Cole swung his light to Floraidh’s door. We watched the same action take place there. And then, as suddenly as I might snap my fingers, the scent of Wicca died.

“It’s gone,” I said.

“It is?” Cole trained his light all around the hallway as if to catch the culprit who’d tried, and failed, to breach the Scidairans’ defenses. “Was it Bea?”

“I don’t know. I didn’t scent witchery at Castle Hoppringhill when all those snakes appeared. So either she was trying to mask herself there because she was in public  .  .  .”

Vayl flicked Cole’s light off. “Or Floraidh has ãorae stwo mortal enemies staying under her roof.”

After such an exciting start to the day, you’d have thought the action would swing right on into overdrive.

Nope.

Vayl went back to his room to crawl into his specially made blackout bed-tent.

After sleeping until one in the afternoon, Albert accepted the news about Mom and our plan to deal with her remarkably well. He grabbed a bite to eat and took Jack back to my room to watch a My Family marathon until we decided we needed them.

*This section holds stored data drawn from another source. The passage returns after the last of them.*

-- ==== Sys2Proof/Certificates/Slice0/Obligations.lean ====
section
/-! DEFINITION. The statements for the provers, with the words they are written in. A statement about a command gives its
encoding, the exact next state where it completes (so that everything the record does not name is unchanged, memory included) and
the exact fault entry where the rule says that it faults. Results are written in the library's terms, not the model's. -/

namespace Sys2Proof.Claims

open Sys2Proof.Machine

/-- The word of a format R command, from the field table of 30_encoding.md R83; an unused field is given as 0. -/
def rWord (op : Nat) (rd ra rb rc : Fin 8) : Word :=
  BitVec.ofNat 32 (rc.val * 2 ^ 17 + rb.val * 2 ^ 14 + ra.val * 2 ^ 11 + rd.val * 2 ^ 8 + op)

/-- The word of a format XI command, from the field table of 30_encoding.md R82. -/
def xiWord (op : Nat) (rd : Fin 8) (imm : BitVec 16) : Word :=
  BitVec.ofNat 32 (imm.toNat * 2 ^ 16 + rd.val * 2 ^ 8 + op)

/-- The word of a format L command, from the field table of 30_encoding.md R84: operand k in the three bits from 14 + 3k up. -/
def lWord (op : Nat) (rd : Fin 8) (ops : List (Fin 8)) : Word :=
  BitVec.ofNat 32 (((List.range ops.length).map fun k => (ops.getD k 0).val * 2 ^ (14 + 3 * k)).sum +
    ops.length * 2 ^ 11 + rd.val * 2 ^ 8 + op)

/-- The command word at PC, byte PC in bits 7:0 and byte PC + 3 in bits 31:24 (30_encoding.md R80). -/
def wordAtPc (s : State) : Word :=
  s.byteAt (s.pc.toNat + 3) ++ s.byteAt (s.pc.toNat + 2) ++ s.byteAt (s.pc.toNat + 1) ++ s.byteAt s.pc.toNat

/-- The state that differs from `s` in vector register `i` and in PC, which is 4 further. -/
def wroteV (s : State) (i : VIx) (bits : List Bool) (floor : Nat) : State :=
  { s with v := s.v.set i { bits := bits, floor := floor }, pc := s.pc + 4 }

/-- The state that differs from `s` in scalar register `i` and in PC, which is 4 further. -/
def wroteX (s : State) (i : XIx) (n : Nat) : State :=
  { s with x := s.x.set i (BitVec.ofNat 64 n), pc := s.pc + 4 }

/-- The fault entry of 60_exceptions.md R302 for the command at PC: PC, V, X and DMEM as before. FINST is the word w that
45_sequencer.md R280 reads at PC (log entry 6 says so of the states that no run reaches). -/
def faulted (s : State) (f : Trap) (info : Nat) : State :=
  { s with
    busy := false, fault := true, fcode := some f, fpc := s.pc
    finfo := BitVec.ofNat 32 (min info (2 ^ 32 - 1)), finst := wordAtPc s }

/-- `t` differs from `s` in scalar register `rd`, which holds the count, in PC, which is 4 further, and in memory, which holds
the bytes `bs` from address `a` up and is otherwise unchanged. -/
def Exported (s t : State) (rd : XIx) (a : Nat) (bs : List Byte) (count : Nat) : Prop :=
  t = { s with x := s.x.set rd (BitVec.ofNat 64 count), pc := s.pc + 4, mem := t.mem } ∧
  ∀ b, t.byteAt b = if a ≤ b ∧ b < a + bs.length then bs.getD (b - a) 0 else s.byteAt b

/-- The little-endian 32-bit element at address `a` (20_memory.md R63). -/
def u32At (s : State) (a : Nat) : Nat :=
  (s.byteAt a).toNat + (s.byteAt (a + 1)).toNat * 2 ^ 8 + (s.byteAt (a + 2)).toNat * 2 ^ 16 +
    (s.byteAt (a + 3)).toNat * 2 ^ 24

/-- The bits of `v`, index i holding bit i, as many as its bit length (41_codec_import.md R150). -/
def bitsOf (v : Nat) : List Bool := (List.range (Nat.size v)).map v.testBit

/-- The bit length of `v` rounded up to a positive multiple of 8 (41_codec_import.md R151). -/
def octetWidth (v : Nat) : Nat := if v = 0 then 8 else (Nat.size v + 7) / 8 * 8

/-- The bits of `v` over that width, most significant first (41_codec_import.md R152). -/
def octetBits (v : Nat) : List Bool := (List.range (octetWidth v)).map fun j => v.testBit (octetWidth v - 1 - j)

/-- `d` is the value of the ASCII hexadecimal digit `b`, in either case (41_codec_import.md R154). -/
def IsHexDigit (b : Byte) (d : Nat) : Prop :=
  (d < 10 ∧ b.toNat = 0x30 + d) ∨
  (10 ≤ d ∧ d < 16 ∧ (b.toNat = 0x61 + (d - 10) ∨ b.toNat = 0x41 + (d - 10)))

/-- The value of a bit sequence, index 0 least significant (42_codec_export.md R200). -/
def valueOf (s : List Bool) : Nat := Nat.ofDigits 2 (s.map Bool.toNat)

/-- The number of 1 bits of a number. -/
def onesIn (w : Nat) : Nat := (Nat.digits 2 w).sum

/-- The parallel count of 44_cardinality.md R260, every step mod 2^32. -/
def swar (w : BitVec 32) : BitVec 32 :=
  let w1 := w - ((w >>> 1) &&& 0x55555555#32)
  let w2 := (w1 &&& 0x33333333#32) + ((w1 >>> 2) &&& 0x33333333#32)
  let w3 := (w2 + (w2 >>> 4)) &&& 0x0F0F0F0F#32
  (w3 * 0x01010101#32) >>> 24

/-- The length of the longest operand (43_set_algebra.md R240). -/
def maxLength (s : State) (ops : List VIx) : Nat := (ops.map fun k => (s.v.get k).bits.length).foldr max 0

/-- Operand `k` has a 1 at index `i`. -/
def oneAt (s : State) (k : VIx) (i : Nat) : Bool := (s.v.get k).bits[i]? == some true

/-- A sequence without the zero bits at its high end. -/
def trimmed (s : List Bool) : List Bool := s.rdropWhile (!·)

/-- Commands executed one after the other. -/
def execSeq : List Instr → State → Host.Outcome State Fault Refusal
  | [], s => .next s
  | i :: is, s =>
    match exec i s with
    | .next t => execSeq is t
    | .fault r => .fault r
    | .refused r => .refused r

/-- The rows of the opcode map in formats N, XI and R as (match, mask) of spec/opcode_table.json (30_encoding.md R87). -/
def fixedRows : List (Nat × Nat) :=
  [(0x01, 0xFFFFFFFF), (0x02, 0xFFFFFFFF), (0x08, 0x0000F8FF), (0x09, 0x0000F8FF),
   (0x10, 0xFFFFC0FF), (0x11, 0xFFFE00FF), (0x12, 0xFFFFC0FF), (0x13, 0xFFFE00FF), (0x14, 0xFFFFF8FF),
   (0x15, 0xFFFFC0FF), (0x16, 0xFFFE00FF), (0x17, 0xFFFFC0FF), (0x18, 0xFFFFC0FF), (0x19, 0xFFFFF8FF),
   (0x1A, 0xFFFE00FF), (0x1B, 0xFFF000FF), (0x1C, 0xFFFFC0FF), (0x1D, 0xFFFFC0FF)] ++
  [(0x20, 0xFFFFF8FF), (0x21, 0xFFFE00FF), (0x22, 0xFFFFC0FF), (0x23, 0xFFFFC0FF), (0x24, 0xFFFE00FF),
   (0x25, 0xFFFE00FF), (0x26, 0xFFFFC0FF), (0x27, 0xFFFE00FF), (0x28, 0xFFFE00FF), (0x29, 0xFFFE00FF),
   (0x2A, 0xFFFFC0FF), (0x2B, 0xFFFE00FF)] ++
  [(0x30, 0xFFFE00FF), (0x31, 0xFFFE00FF), (0x32, 0xFFFFC0FF), (0x33, 0xFFFE00FF), (0x34, 0xFFFE00FF),
   (0x35, 0xFFFE00FF), (0x43, 0xFFFFC0FF), (0x48, 0xFFFFC0FF), (0x49, 0xFFFFC0FF), (0x4A, 0xFFFE00FF)]

/-- A legal word of format L: AND, OR or XOR, 1 to 6 operands, every slot s_k with k ≥ n zero (30_encoding.md R84, R88). -/
def LegalListWord (w : Word) : Prop :=
  (w.toNat % 256 = 0x40 ∨ w.toNat % 256 = 0x41 ∨ w.toNat % 256 = 0x42) ∧
  1 ≤ w.toNat / 2 ^ 11 % 8 ∧ w.toNat / 2 ^ 11 % 8 ≤ 6 ∧ w.toNat / 2 ^ (14 + 3 * (w.toNat / 2 ^ 11 % 8)) = 0

/-- The vector register that a command may write (10_state.md R23). -/
def writesV : Instr → Option VIx
  | .fill rd _ | .set rd _ _ | .setv rd _ | .clr rd | .clone rd _ | .push rd _ | .brev rd | .slice rd _ _ _ | .sflr rd _
  | .new rd | .fbin rd _ _ | .fnum rd _ | .fnumo rd _ | .ldbits rd _ _ | .fints rd _ _ | .octet rd _ | .foff rd _ _
  | .fdec rd _ _ | .fhex rd _ _ | .fhexn rd _ | .fbytes rd _ _ | .and rd _ | .or rd _ | .xor rd _ | .not rd _ => some rd
  | .get _ ra _ | .pop _ ra => some ra
  | .halt | .nop | .li .. | .lis .. | .eq .. | .idxof .. | .len .. | .tooff .. | .tobytes .. | .tonum .. | .tohex ..
  | .tostr .. | .tobits .. | .popc32 .. | .popcv .. | .popcb .. => none

/-- The scalar register that a command writes (10_state.md R26). -/
def writesX : Instr → Option XIx
  | .li rd _ | .lis rd _ | .get rd _ _ | .eq rd _ _ | .pop rd _ | .idxof rd _ _ | .len rd _ | .tooff rd _ _
  | .tobytes rd _ _ | .tonum rd _ | .tohex rd _ _ | .tostr rd _ _ | .tobits rd _ _ | .popc32 rd _ | .popcv rd _
  | .popcb rd _ _ => some rd
  | .halt | .nop | .fill .. | .set .. | .setv .. | .clr .. | .clone .. | .push .. | .brev .. | .slice .. | .sflr .. | .new ..
  | .fbin .. | .fnum .. | .fnumo .. | .ldbits .. | .fints .. | .octet .. | .foff .. | .fdec .. | .fhex .. | .fhexn ..
  | .fbytes .. | .and .. | .or .. | .xor .. | .not .. => none

/-- The commands that write DMEM (20_memory.md R60). -/
def writesDmem : Instr → Bool
  | .tooff .. | .tobytes .. | .tohex .. | .tostr .. | .tobits .. => true
  | .halt | .nop | .li .. | .lis .. | .fill .. | .set .. | .setv .. | .get .. | .clr .. | .clone .. | .eq .. | .push ..
  | .pop .. | .brev .. | .idxof .. | .slice .. | .len .. | .sflr .. | .new .. | .fbin .. | .fnum .. | .fnumo ..
  | .ldbits .. | .fints .. | .octet .. | .foff .. | .fdec .. | .fhex .. | .fhexn .. | .fbytes .. | .tonum .. | .and ..
  | .or .. | .xor .. | .not .. | .popc32 .. | .popcv .. | .popcb .. => false

/-- Every register, status and fault register at the reset value of 10_state.md R41, the constants included; DMEM apart. -/
def AtReset (c : Config) (t : State) : Prop :=
  (∀ i, t.v.get i = { bits := [], floor := 0 }) ∧ (∀ i, t.x.get i = 0) ∧ t.pc = 0 ∧ t.busy = false ∧ t.irqEn = false ∧
  t.done = false ∧ t.fault = false ∧ t.fcode = none ∧ t.statusWord = 0 ∧ t.fpc = 0 ∧ t.finfo = 0 ∧ t.finst = 0 ∧
  t.irq = false ∧ t.readReg 0x00 = 0x42564531 ∧
  t.readReg 0x04 = BitVec.ofNat 32 (0x01060088 + c.numBits * 256) ∧
  t.readReg 0x08 = BitVec.ofNat 32 c.dmemBytes ∧ t.readReg 0x0C = BitVec.ofNat 32 c.maxLen ∧ t.cfg = c

/-- What the host port and the free values hold is as in `s`. -/
def SameOutside (s t : State) : Prop :=
  t.cfg = s.cfg ∧ t.held = s.held ∧ t.rst = s.rst ∧ t.inbox = s.inbox ∧ t.replies = s.replies ∧ t.powerOns = s.powerOns ∧
  t.softResets = s.softResets ∧ t.otherWrites = s.otherWrites

/-- `s` after a host read, answered with `n`: nothing but the answer is new (10_state.md R38, 20_memory.md R66: no read side
effect). -/
def answered (s : State) (off : Word) (w : Width) (n : Nat) : State :=
  { s with replies := s.replies ++ [{ access := .read off w, data := n }] }

/-- A read that is not held is answered at once, during a run too, with what `State.hostRead` gives there. -/
def ReadsAreAnswered (s : State) : Prop :=
  ∀ (off : Word) (w : Width), s.busy = false ∨ (HostAccess.read off w).shared s.cfg = false →
    s.arrive (.read off w) = answered s off w (s.hostRead off.toNat w)

/-- The registers that never stall, as they read at any time (STATUS as StatusReadsAndClears says), and those of them that
ignore a write (10_state.md R30 to R32, R36; 20_memory.md R68). -/
def NeverStallingRegisters (s : State) : Prop :=
  (∀ r ∈ ([(0x00, 0x42564531), (0x04, BitVec.ofNat 32 (0x01060088 + s.cfg.numBits * 256)),
      (0x08, BitVec.ofNat 32 s.cfg.dmemBytes), (0x0C, BitVec.ofNat 32 s.cfg.maxLen), (0x10, if s.irqEn then 2 else 0),
      (0x14, s.readReg 0x14), (0x1C, s.fpc), (0x20, s.finfo), (0x24, s.finst)] : List (Word × Word)),
    s.arrive (.read r.1 .w32) = answered s r.1 .w32 r.2.toNat) ∧
  ∀ off ∈ ([0x00, 0x04, 0x08, 0x0C, 0x1C, 0x20, 0x24] : List Word), ∀ d : Word, s.arrive (.write off .w32 d) = s

/-- PC and the halves of X0 to X7, as the host reads and writes them while the engine is idle (10_state.md R35, R37). -/
def PcAndScalarRegisters (s : State) : Prop :=
  ∀ d : Word,
    s.arrive (.read 0x18 .w32) = answered s 0x18 .w32 s.pc.toNat ∧ s.arrive (.write 0x18 .w32 d) = { s with pc := d } ∧
    ∀ i : XIx,
      let lo : Word := BitVec.ofNat 32 (0x40 + 8 * i.val)
      let hi : Word := BitVec.ofNat 32 (0x44 + 8 * i.val)
      s.arrive (.read lo .w32) = answered s lo .w32 ((s.x.get i).extractLsb' 0 32).toNat ∧
      s.arrive (.read hi .w32) = answered s hi .w32 ((s.x.get i).extractLsb' 32 32).toNat ∧
      s.arrive (.write lo .w32 d) = { s with x := s.x.set i ((s.x.get i).extractLsb' 32 32 ++ d) } ∧
      s.arrive (.write hi .w32 d) = { s with x := s.x.set i (d ++ (s.x.get i).extractLsb' 0 32) }

/-- The accesses that a run holds: PC, XiLO and XiHI, and every access that reaches DMEM, at one of its offsets or from the register
window on (20_memory.md R68, log entry 7). -/
def StalledBehindTheRun (s : State) : Prop :=
  ∀ (off d : Word) (w : Width), s.busy = true →
    (w = .w32 ∧ (off.toNat = 0x18 ∨ (0x40 ≤ off.toNat ∧ off.toNat ≤ 0x7C ∧ off.toNat % 4 = 0))) ∨
      (0x10000 ≤ off.toNat ∧ off.toNat < 0x10000 + s.cfg.dmemBytes) ∨
      (off.toNat < 0x10000 ∧ 0x10000 < off.toNat + w.bytes ∧ 0 < s.cfg.dmemBytes) →
    s.arrive (.read off w) = { s with held := s.held ++ [.read off w] } ∧
    s.arrive (.write off w d) = { s with held := s.held ++ [.write off w d] }

/-- What reads 0 and ignores a write: an offset that no register occupies, another width or alignment inside the register window,
and every offset from the end of DMEM up (10_state.md R38, 20_memory.md R61). -/
def NothingElseInTheWindows (s : State) : Prop :=
  ∀ (off d : Word) (w : Width),
    (w = .w32 ∧ off.toNat % 4 = 0 ∧ 0x28 ≤ off.toNat ∧ off.toNat < 0x10000 ∧ ¬(0x40 ≤ off.toNat ∧ off.toNat ≤ 0x7C)) ∨
      (off.toNat + w.bytes ≤ 0x10000 ∧ ¬(w = .w32 ∧ off.toNat % 4 = 0)) ∨
      0x10000 + s.cfg.dmemBytes ≤ off.toNat →
    s.arrive (.read off w) = answered s off w 0 ∧ s.arrive (.write off w d) = s

/-- The 8-, 16- and 32-bit accesses to DMEM byte `a` and up while the engine is idle, little-endian and at any alignment
(20_memory.md R61, R63); and a write of any width changes no byte of DMEM outside its range, and nothing but DMEM. -/
def DmemWindow (s : State) : Prop :=
  (∀ p ∈ [(Width.w8, 1), (Width.w16, 2), (Width.w32, 4)], ∀ (a : Nat) (off d : Word),
    a + p.2 ≤ s.cfg.dmemBytes → off.toNat = 0x10000 + a →
    s.arrive (.read off p.1) =
      answered s off p.1 (Nat.ofDigits 256 ((List.range p.2).map fun j => (s.byteAt (a + j)).toNat)) ∧
    ∃ t, s.arrive (.write off p.1 d) = t ∧ t = { s with mem := t.mem } ∧
      ∀ b, t.byteAt b = if a ≤ b ∧ b < a + p.2 then d.extractLsb' (8 * (b - a)) 8 else s.byteAt b) ∧
  ∀ (w : Width) (off d : Word), 0x10000 ≤ off.toNat →
    ∃ t, s.arrive (.write off w d) = t ∧ t = { s with mem := t.mem, otherWrites := t.otherWrites } ∧
      ∀ b, 0x10000 + b < off.toNat ∨ off.toNat + w.bytes ≤ 0x10000 + b → t.byteAt b = s.byteAt b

Cole and I took turns napping, attending GhostCon events with Albert and Jack like we really gave a crap about the feng shui of a haunted foyer, and watching Floraidh. Since our ward spent most of the day in her room concocting weird Scidair spells while Dormal looked after the B and B, we’d had to improvise our stalker spot, turning the walk-in linen closet beside Dormal’s room into a Scidair-hide. I came up with the name. It helped alleviate my minor claustrophobia to imagine I was a National Geographic photographer, surrounded by vast expanses of jungle, just waiting for the elusive kangahipposeal to appear, at which time I’d film that sucker like a paparazzi on speed.

We furnished the Scidair-hide with a laptop and folding chair, from which we eyeballed the empty hallway like we thought the walls were about to sprout ninjas. Sure, it would’ve been a lot more comfortable, not to mention safer, to guard her from one of our rooms. But if Bea tried something during the day, seconds would count. And though I could move a lot faster than I used to, I still wasn’t superhuman enough to race up two flights of stairs in time to save her from an assassin standing right at her door.